PR maven loses Cruise control

HOLLYWOOD — Forget Nicole and Penelope. The really eyebrow-raising breakup in Tinseltown is Tom Cruise’s split with his longtime publicist Pat Kingsley.

The town is divided over what it means: Does Cruise not know just what ironclad protection Kingsley and her phalanx of PMK minions have been providing for 15 years? And now his sister is going to do that?

Others — mostly media types — hope the rift, or parting of the ways, or whatever it was, will finally allow the press more access to the star.

Still others suggest that the PR style Kingsley learned at the knee of veteran publicist Henry Rogers and then perfected may not be as effective in the age of no-holds-barred Web sites and fanzines. These outlets write whatever they want — with or without access. They are catty and they don’t kowtow. By their lights, publicists are superfluous.
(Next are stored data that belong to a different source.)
/-- The encoder lays out the groups of its input, from any place on a line (42_encoder.md R82, R83). -/
theorem EncRun.encodes (hw : c.wf = true) (bs : List Byte) (h : EncRun c .start (4 * n) out s)
    (hn : n ≤ groupsPerLine c) :
    ∃ t, encFeed bs s = .next t ∧ EncEnds c (out ++ linesOf c.sep (groupsPerLine c) n (groupsOf bs)) t := by
  obtain ⟨hq, hmax⟩ := groupsPerLine_bounds hw
  have hplace := groupPlace_lt hq hn
  induction bs using groupsOf.induct generalizing n out s with
  | case1 => exact ⟨s, rfl, by simpa [groupsOf, linesOf] using h.ends_between_groups⟩
  | case2 a =>
    obtain ⟨t, hf, ha, ht⟩ := h.first_byte hn a
    refine ⟨t, hf [], ?_⟩
    have hend := ht.ends_in_group (pads := 2) rfl
    rw [ha, pendingTwo_eq] at hend
    rw [groupsOf_one, linesOf_singleton]
    simpa [groupOfOne, symbolOf] using hend
  | case3 a b =>
    obtain ⟨t1, f1, a1, h1⟩ := h.first_byte hn a
    obtain ⟨t2, f2, a2, h2⟩ := h1.second_byte (by omega) a1 b
    refine ⟨t2, (f1 _).trans (f2 []), ?_⟩
    have hend := h2.ends_in_group (pads := 1) rfl
    rw [a2, pendingFour_eq] at hend
    rw [groupsOf_two, linesOf_singleton]
    simpa [groupOfTwo, symbolOf] using hend
  | case4 a b d rest ih =>
    obtain ⟨t1, f1, h1⟩ := h.group hw hn a b d
    obtain ⟨t, hf, hend⟩ := ih h1 hplace (groupPlace_lt hq hplace)
    refine ⟨t, (f1 rest).trans hf, ?_⟩
    rwa [List.append_assoc, ← linesOf_cons] at hend

end

/-- Settles O28, by induction over the groups of the input, from any place on a line. -/
theorem encoderOutputIsTheWrappedText : Obligations.EncoderOutputIsTheWrappedText := by
  intro c bs hw
  obtain ⟨m, hm, t, k, ht, ⟨-, -, hok⟩, hout, hmode, -⟩ := (encRun_fresh hw).encodes (n := 0) hw bs (Nat.zero_le _)
  exact ⟨t, ⟨m, hm, ht⟩, hok, hmode, hout⟩

/-- Settles O29: every group has four units, and a separator stands after each full line but the last. -/
theorem encoderOutputLength : Obligations.EncoderOutputLength := by
  intro c bs hw
  obtain ⟨t, ht, -, -, hout⟩ := encoderOutputIsTheWrappedText c bs hw
  obtain ⟨hq, -⟩ := groupsPerLine_bounds hw
  refine ⟨t, ht, ?_⟩
  rw [hout, linesOf_length hq (length_of_mem_groupsOf bs) (Nat.zero_le _), groupsOf_length, Nat.zero_add]
  split
  · next h => simp [h]
  · rfl

/-- Settles O30, by the last two units of the text. -/
theorem encoderPaddingByLength : Obligations.EncoderPaddingByLength := by
  intro c bs hw
  obtain ⟨t, ht, -, -, hout⟩ := encoderOutputIsTheWrappedText c bs hw
  refine ⟨t, ht, ?_⟩
  rw [hout]
  exact ⟨text_ends_in_two_pads_iff _ _ _, text_ends_in_one_pad_iff _ _ _, text_has_no_pad_iff _ _ _⟩

end Sys2Proof.Machine
end

section
/-! # Decoding the encoder's output (42_encoder.md R87) -/

namespace Sys2Proof.Machine

open Sys2Proof.Claims

/-! ## A feed that ends live was answered `OK` throughout -/

theorem decStep_of_ok {s : State} {u : Byte} (hok : (decStep u s).2.status = .ok) :
    ∃ us, (decStep u s).2 = .emitting us := by
  rcases decPrologue_cases s _ with ⟨-, h⟩ | ⟨-, -, h⟩ | ⟨-, -, -, h⟩ | ⟨hr, -⟩
  · rw [decStep, h] at hok; cases hok
  · rw [decStep, h] at hok; cases hok
  · rw [decStep, h] at hok; cases hok
  · rcases decStep_of_ready hr u with h | ⟨m, a, us, h, -⟩
    · rw [h] at hok; cases hok
    · exact ⟨us, by rw [h]⟩

theorem allOk_replied_decStep {s : State} (hs : AllOk s) {u : Byte} (hok : (decStep u s).2.status = .ok) :
    AllOk (replied (decStep u s)) := by
  obtain ⟨us, h⟩ := decStep_of_ok hok
  obtain ⟨d, f, hw⟩ := decStep_writes u s
  have hsame : AllOk (decStep u s).1 := by rw [hw]; exact hs
  rw [replied, h]
  exact allOk_answered hsame us

theorem decFeed_allOk {us : List Byte} {s t : State} (hs : AllOk s) (h : decFeed us s = .next t) (ht : DecLive t) :
    AllOk t := by
  induction us generalizing s with
  | nil => cases h; exact hs
  | cons u us ih =>
    rw [decFeed, feed] at h
    split at h
    · next r hexec =>
      obtain ⟨-, rfl⟩ := answerCommand_next_iff.mp hexec
      by_cases hok : (decStep u s).2.status = .ok
      · rw [if_pos (by simp [lastStatus, hok])] at h
        exact ih (allOk_replied_decStep hs hok) h
      · rw [if_neg (by simp [lastStatus, hok])] at h
        obtain ⟨⟨-, hf⟩, -, he⟩ := ht
        cases h
        rcases engineStep_stopped (e := .dec) hok with hf' | ⟨-, he'⟩
        · exact absurd hf hf'
        · exact absurd he he'
    · cases h
    · cases h

/-! ## Between groups -/

/-- `t` is a live state between two groups, in which `out` has been emitted. -/
def BetweenGroups (out : List Byte) (t : State) : Prop := DecLive t ∧ t.dec.mode = .start ∧ emitted t = out

section
variable {s t : State} {out : List Byte} {m : DecMode} {n : Nat}

theorem BetweenGroups.skips_whitespace (h : BetweenGroups out s) {ws : List Byte} (hws : ∀ u ∈ ws, cls u = .ws) :
    ∃ t, (∀ us, decFeed (ws ++ us) s = decFeed us t) ∧ BetweenGroups out t := by
  induction ws generalizing s with
  | nil => exact ⟨s, fun _ => rfl, h⟩
  | cons u ws ih =>
    obtain ⟨hlive, hm, he⟩ := h
    obtain ⟨hu, hws⟩ := List.forall_mem_cons.mp hws
    have hstep : exec (.decStep u) s = .next (moved s s.dec.mode s.dec.acc []) := by
      rw [exec_decStep hlive hm u, decModeStep, decStart, hu]; rfl
    have hmoved : BetweenGroups out (moved s s.dec.mode s.dec.acc []) :=
      ⟨hlive, hm, by rw [emitted_moved, List.append_nil, he]⟩
    obtain ⟨t, hf, ht⟩ := ih hmoved hws
    exact ⟨t, fun us => (decFeed_of_moved hstep (ws ++ us)).trans (hf us), ht⟩

theorem InGroup.ends (h : InGroup s t m n) (hs : emitted s = out) {u : Byte} {a : BitVec 18} {ws : List Byte}
    (hu : replied (decModeStep m u t) = moved t .start a ws) :
    ∃ t', (∀ us, decFeed (u :: us) t = decFeed us t') ∧ BetweenGroups (out ++ ws) t' := by
  obtain ⟨hlive, hm, -, he⟩ := h
  have hstep := exec_decStep hlive hm u
  rw [hu] at hstep
  obtain ⟨hrun, -, herr⟩ := hlive
  exact ⟨_, decFeed_of_moved hstep, ⟨hrun, rfl, herr⟩, rfl, by rw [emitted_moved, he, hs]⟩

theorem byteOf_of_eq {n : Nat} {b : Byte} (h : n = b.toNat) : byteOf n = b := by
  rw [h, byteOf, BitVec.ofNat_toNat, BitVec.setWidth_eq]

/-- The first symbol of a group and a second one that carries the four bits `x` beside those of `a`. -/
theorem BetweenGroups.two_symbols (h : BetweenGroups out s) (a : Byte) {x : Nat} (hx : x < 16) :
    ∃ t, InGroup s t .third (a.toNat * 16 + x) ∧
      ∀ us, decFeed (symbolOf (a.toNat / 4) :: symbolOf (a.toNat % 4 * 16 + x) :: us) s = decFeed us t := by
  obtain ⟨hs, hm, -⟩ := h
  obtain ⟨t1, h1, f1⟩ := decFeed_start hs hm (BitVec.ofNat 6 (a.toNat / 4))
  obtain ⟨t2, h2, f2⟩ := h1.decFeed_second (by omega) (BitVec.ofNat 6 (a.toNat % 4 * 16 + x))
  have hval : (BitVec.ofNat 6 (a.toNat / 4)).toNat * 64 + (BitVec.ofNat 6 (a.toNat % 4 * 16 + x)).toNat =
      a.toNat * 16 + x := by
    simp only [BitVec.toNat_ofNat]; omega
  exact ⟨t2, hval ▸ h2, fun us => (f1 _).trans (f2 us)⟩

/-- The same with a third symbol, which carries the two bits `y` beside those of `b`. -/
theorem BetweenGroups.three_symbols (h : BetweenGroups out s) (a b : Byte) {y : Nat} (hy : y < 4) :
    ∃ t, InGroup s t .fourth (a.toNat * 1024 + b.toNat * 4 + y) ∧
      ∀ us, decFeed (symbolOf (a.toNat / 4) :: symbolOf (a.toNat % 4 * 16 + b.toNat / 16) ::
        symbolOf (b.toNat % 16 * 4 + y) :: us) s = decFeed us t := by
  obtain ⟨t2, h2, f2⟩ := h.two_symbols a (x := b.toNat / 16) (by omega)
  obtain ⟨t3, h3, f3⟩ := h2.decFeed_third (by omega) (BitVec.ofNat 6 (b.toNat % 16 * 4 + y))
  have hval : (a.toNat * 16 + b.toNat / 16) * 64 + (BitVec.ofNat 6 (b.toNat % 16 * 4 + y)).toNat =
      a.toNat * 1024 + b.toNat * 4 + y := by
    simp only [BitVec.toNat_ofNat]; omega
  exact ⟨t3, hval ▸ h3, fun us => (f2 _).trans (f3 us)⟩

theorem BetweenGroups.decodes_three (h : BetweenGroups out s) (a b c : Byte) :
    ∃ t, (∀ us, decFeed (groupOfThree a b c ++ us) s = decFeed us t) ∧ BetweenGroups (out ++ [a, b, c]) t := by
  have ⟨_, _, he⟩ := h
  obtain ⟨t3, h3, f3⟩ := h.three_symbols a b (y := c.toNat / 64) (by omega)
  obtain ⟨t, f, ht⟩ := h3.ends he (replied_decFourth_valid (cls_alphabet (BitVec.ofNat 6 (c.toNat % 64))) t3)
  have ⟨_, _, hacc, _⟩ := h3
  have hbytes : Claims.bytesOf (t3.dec.acc.toNat * 64 + (BitVec.ofNat 6 (c.toNat % 64)).toNat) = [a, b, c] := by
    rw [hacc, BitVec.toNat_ofNat, Claims.bytesOf, byteOf_of_eq (b := a) (by omega), byteOf_of_eq (b := b) (by omega),
      byteOf_of_eq (b := c) (by omega)]
  exact ⟨t, fun us => (f3 _).trans (f us), hbytes ▸ ht⟩

theorem BetweenGroups.decodes_two (h : BetweenGroups out s) (a b : Byte) :
    ∃ t, decFeed (groupOfTwo a b) s = .next t ∧ BetweenGroups (out ++ [a, b]) t := by
  have ⟨_, _, he⟩ := h
  obtain ⟨t3, h3, f3⟩ := h.three_symbols a b (y := 0) (by omega)
  obtain ⟨t, f, ht⟩ := h3.ends he (replied_decFourth_pad cls_padCode t3)
  have ⟨_, _, hacc, _⟩ := h3
  rw [hacc, byteOf_of_eq (b := a) (by omega), byteOf_of_eq (b := b) (by omega)] at ht
  exact ⟨t, (f3 _).trans (f []), ht⟩

theorem BetweenGroups.decodes_one (h : BetweenGroups out s) (a : Byte) :
    ∃ t, decFeed (groupOfOne a) s = .next t ∧ BetweenGroups (out ++ [a]) t := by
  have ⟨_, _, he⟩ := h
  obtain ⟨t2, h2, f2⟩ := h.two_symbols a (x := 0) (by omega)
  obtain ⟨tp, hp, fp⟩ := h2.decFeed_third_pad
  obtain ⟨t, f, ht⟩ := hp.ends he (replied_decPadding_pad cls_padCode tp)
  have ⟨_, _, hacc, _⟩ := hp
  rw [hacc, byteOf_of_eq (b := a) (by omega)] at ht
  exact ⟨t, (f2 _).trans ((fp _).trans (f [])), ht⟩

/-- The separators are skipped, since they stand between groups, and each group gives back its bytes. -/
theorem BetweenGroups.decodes (h : BetweenGroups out s) {sep : List Byte} (hsep : ∀ u ∈ sep, cls u = .ws) (q n : Nat)
    (bs : List Byte) :
    ∃ t, decFeed (linesOf sep q n (groupsOf bs)) s = .next t ∧ BetweenGroups (out ++ bs) t := by
  have skip (n : Nat) {out : List Byte} {s : State} (h : BetweenGroups out s) :=
    h.skips_whitespace fun u (hu : u ∈ groupLead sep q n) => hsep u (mem_sep_of_mem_groupLead hu)
  induction bs using groupsOf.induct generalizing n out s with
  | case1 => exact ⟨s, rfl, by rwa [List.append_nil]⟩
  | case2 a =>
    obtain ⟨t1, f1, h1⟩ := skip n h
    obtain ⟨t, f, ht⟩ := h1.decodes_one a
    exact ⟨t, by rw [groupsOf_one, linesOf_singleton, f1, f], ht⟩
  | case3 a b =>
    obtain ⟨t1, f1, h1⟩ := skip n h
    obtain ⟨t, f, ht⟩ := h1.decodes_two a b
    exact ⟨t, by rw [groupsOf_two, linesOf_singleton, f1, f], ht⟩
  | case4 a b c rest ih =>
    obtain ⟨t1, f1, h1⟩ := skip n h
    obtain ⟨t2, f2, h2⟩ := h1.decodes_three a b c
    obtain ⟨t, f, ht⟩ := ih h2 (groupPlace q n + 1)
    exact ⟨t, by rw [groupsOf_three, linesOf_cons, List.append_assoc, f1, f2, f], by simpa using ht⟩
In any case, the Cruise-Kingsley split points up just how fragile and fraught with peril the relations among stars, publicists and the media are.
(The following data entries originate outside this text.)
-- ==== Sys2Proof/Safety.lean ====
section
/-! DEFINITION. What counts as a good state, and the relations that hold in every state a run reaches. -/

namespace Sys2Proof.Machine

/-- A good final state: no fault record (60_exceptions.md R206) and not refused (60_exceptions.md R202). -/
def State.good (s : State) : Bool := s.faults.isEmpty && !s.refused

/-- Every register holds a value that a legal write can leave (40_register_access.md R108, R112 to R115). -/
def State.registersLegal (s : State) : Bool :=
  (Instr.wrCtl s.ctl).legalData && (Instr.wrCctla s.cctla).legalData && (Instr.wrCctlb s.cctlb).legalData
    && (Instr.wrClkrt s.clkrt).legalData && (Instr.wrPinsel s.pinsel).legalData

/-- `PSC <= 2^CTL.DIV - 1` (10_state.md R33). -/
def State.prescalerBounded (s : State) : Bool := decide (s.psc.toNat ≤ s.divisor - 1)

/-- `now` is a `TW`-bit number (10_state.md R37). -/
def State.timeBounded (s : State) : Bool := decide (s.now < 2 ^ s.cfg.timeWidth)

/-- `FAULTS` is a set (10_state.md R36). -/
def State.faultsDistinct (s : State) : Bool := decide s.faults.Nodup

/-- A stuck host has left its record: a read of offset 7 (40_register_access.md R116). -/
def State.stuckRecorded (s : State) : Bool :=
  !s.host.stuck || s.faults.any (fun f => match f with | .rsvAddr write _ => !write | _ => false)

/-- The relations that reset establishes and every step keeps, under a legal configuration. -/
structure Invariant (s : State) : Prop where
  config : s.cfg.legal = true
  registers : s.registersLegal = true
  prescaler : s.prescalerBounded = true
  time : s.timeBounded = true
  faults : s.faultsDistinct = true
  stuck : s.stuckRecorded = true

/-- `k` steps, stopping at the first that answers no next state. -/
def runFor : Nat → State → Host.Outcome State Fault Refusal
  | 0, s => .next s
  | k + 1, s =>
    match step s with
    | .next s' => runFor k s'
    | .fault f => .fault f
    | .refused r => .refused r

/-- The machine runs its whole schedule and answers `t`. -/
def State.reaches (s t : State) : Prop := runFor s.sched.length s = .next t

/-- How many of the scheduled moves are the host's. -/
def State.hostMoves (s : State) : Nat := s.sched.count .host

/-- The counter runs on `clk_src`: `CTL.MODE = FREE` and `CLKRT.SRC = 0` (41_timer_engine.md R130, R141). -/
def State.running (s : State) : Bool := ctlMode s.ctl == modeFree && !clkrtSrc s.clkrt

/-- The host is free to start `op`: nothing in progress, not stuck, and `op` is what its program holds next. -/
def State.aboutTo (s : State) (op : HostOp) : Prop :=
  s.host.stuck = false ∧ s.host.pending = [] ∧ ∃ rest, s.host.program = op :: rest

end Sys2Proof.Machine
end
The unspoken motto at Kingsley’s firm and its many emulators was crystal clear: If you don’t have to deal with a particular press outlet, don’t; if you do, then do so only to feed the celeb relationship.

Taking advantage of the growing obsession with celebrity culture and the outlets it spawned in the ’80s, Kingsley could demand a cover story in exchange for an interview, bar unwanted journalists from junkets and parties, pre-approve lists of questions, suggest to editors which writers or photographers be assigned to a particular story.

Perhaps because of her southern charm and impeccable manners, she mostly got away with it.

To the press, the heavy-handed orchestrations seemed expressly designed to reveal as little about the client as possible while extracting as much positive exposure as possible.

Unprecedented consolidation in the PR world lent muscle to Kingsley’s approach. Nowadays almost all celeb access is in the hands of two firms: Baker/Winoker/Ryder and ad agency conglom Interpublic. The latter owns PMK/HBH, Rogers & Cowan and Bragman Nyman Cafarelli.

“Tom’s sis doesn’t have Pat’s secret weapons. She can’t nuke a media outlet’s access to other A-list celebs if a journalist doesn’t bathe Tom in honey, giggle at his worst jokes and fawn over his films,” suggests Tom O’Neil, senior editor at In Touch Weekly, one of the new breed of fanzines.

For Cruise in particular, Kingsley’s alternate man-handling and massaging of the media worked like a charm, his pretty face is recognizable around the world while his private persona — his sex life, his Scientology ties — remains private to all but his closest friends and associates.

(As for the bust-up: one rumor was Cruise and Kingsley clashed over just how vocal Cruise should be about his scientology beliefs, with the publicist taking the view he should cool it. Another suggests Cruise was unhappy with how his “Last Samurai” appearances came off. )

In any case a publicist’s balancing act with the press, and with clients, is tricky business.

Many of today’s top stars play or aspire to play multiple roles as business people, producers, directors, political activists, spearheaders of charities, spokespersons for this or that cosmetic cream or worthy cause. But to be perceived as cosseted and insulated from the public can actually work against those goals. And it alienates the press.

“Fifteen or 20 years ago, the Kingsley style was brash, new, audacious. But it did create some resentment and bad will. Clients come and go; the media stays the same,” says longtime media consultant Michael Levine.

Having worked as a publicist for Barbra Streisand, Michael Jackson, Demi Moore and Charlton Heston, Levine learned that “accommodation rather than outright antagonism” with the press paid off more often than not.

He also notes that Hollywood and the media have a long memory for arrogant or aloof behavior.

“When things are going well, and you’re on an up, you can get away with a lot. But it can a rough, bumpy ride down,” he says.

Not that Cruise is by any stretch on the way down. His last five movies collectively grossed a stunning $1.6 billion worldwide.

Still, it’s hard not to notice how well Cruise’s ex-wife Nicole Kidman has done now that she is out from behind his shadow. She’s the one with the two best actress noms, the Globes and an Oscar; and she seems to be everywhere, invariably accessible and articulate.

Says longtime publicist Julian Myers: “Most stars today really don’t want to be a breed apart, a star-star. They want to be perceived as having real lives, and they want to play different roles and wear different hats. Thus it behooves them not to turn people off.”

Cruise may have noticed all this and started wondering if he has the right people around him for the next phase of his career.

Only time will tell whether, sans Kingsley, he gets an image-enhancing makeover … or a rude awakening.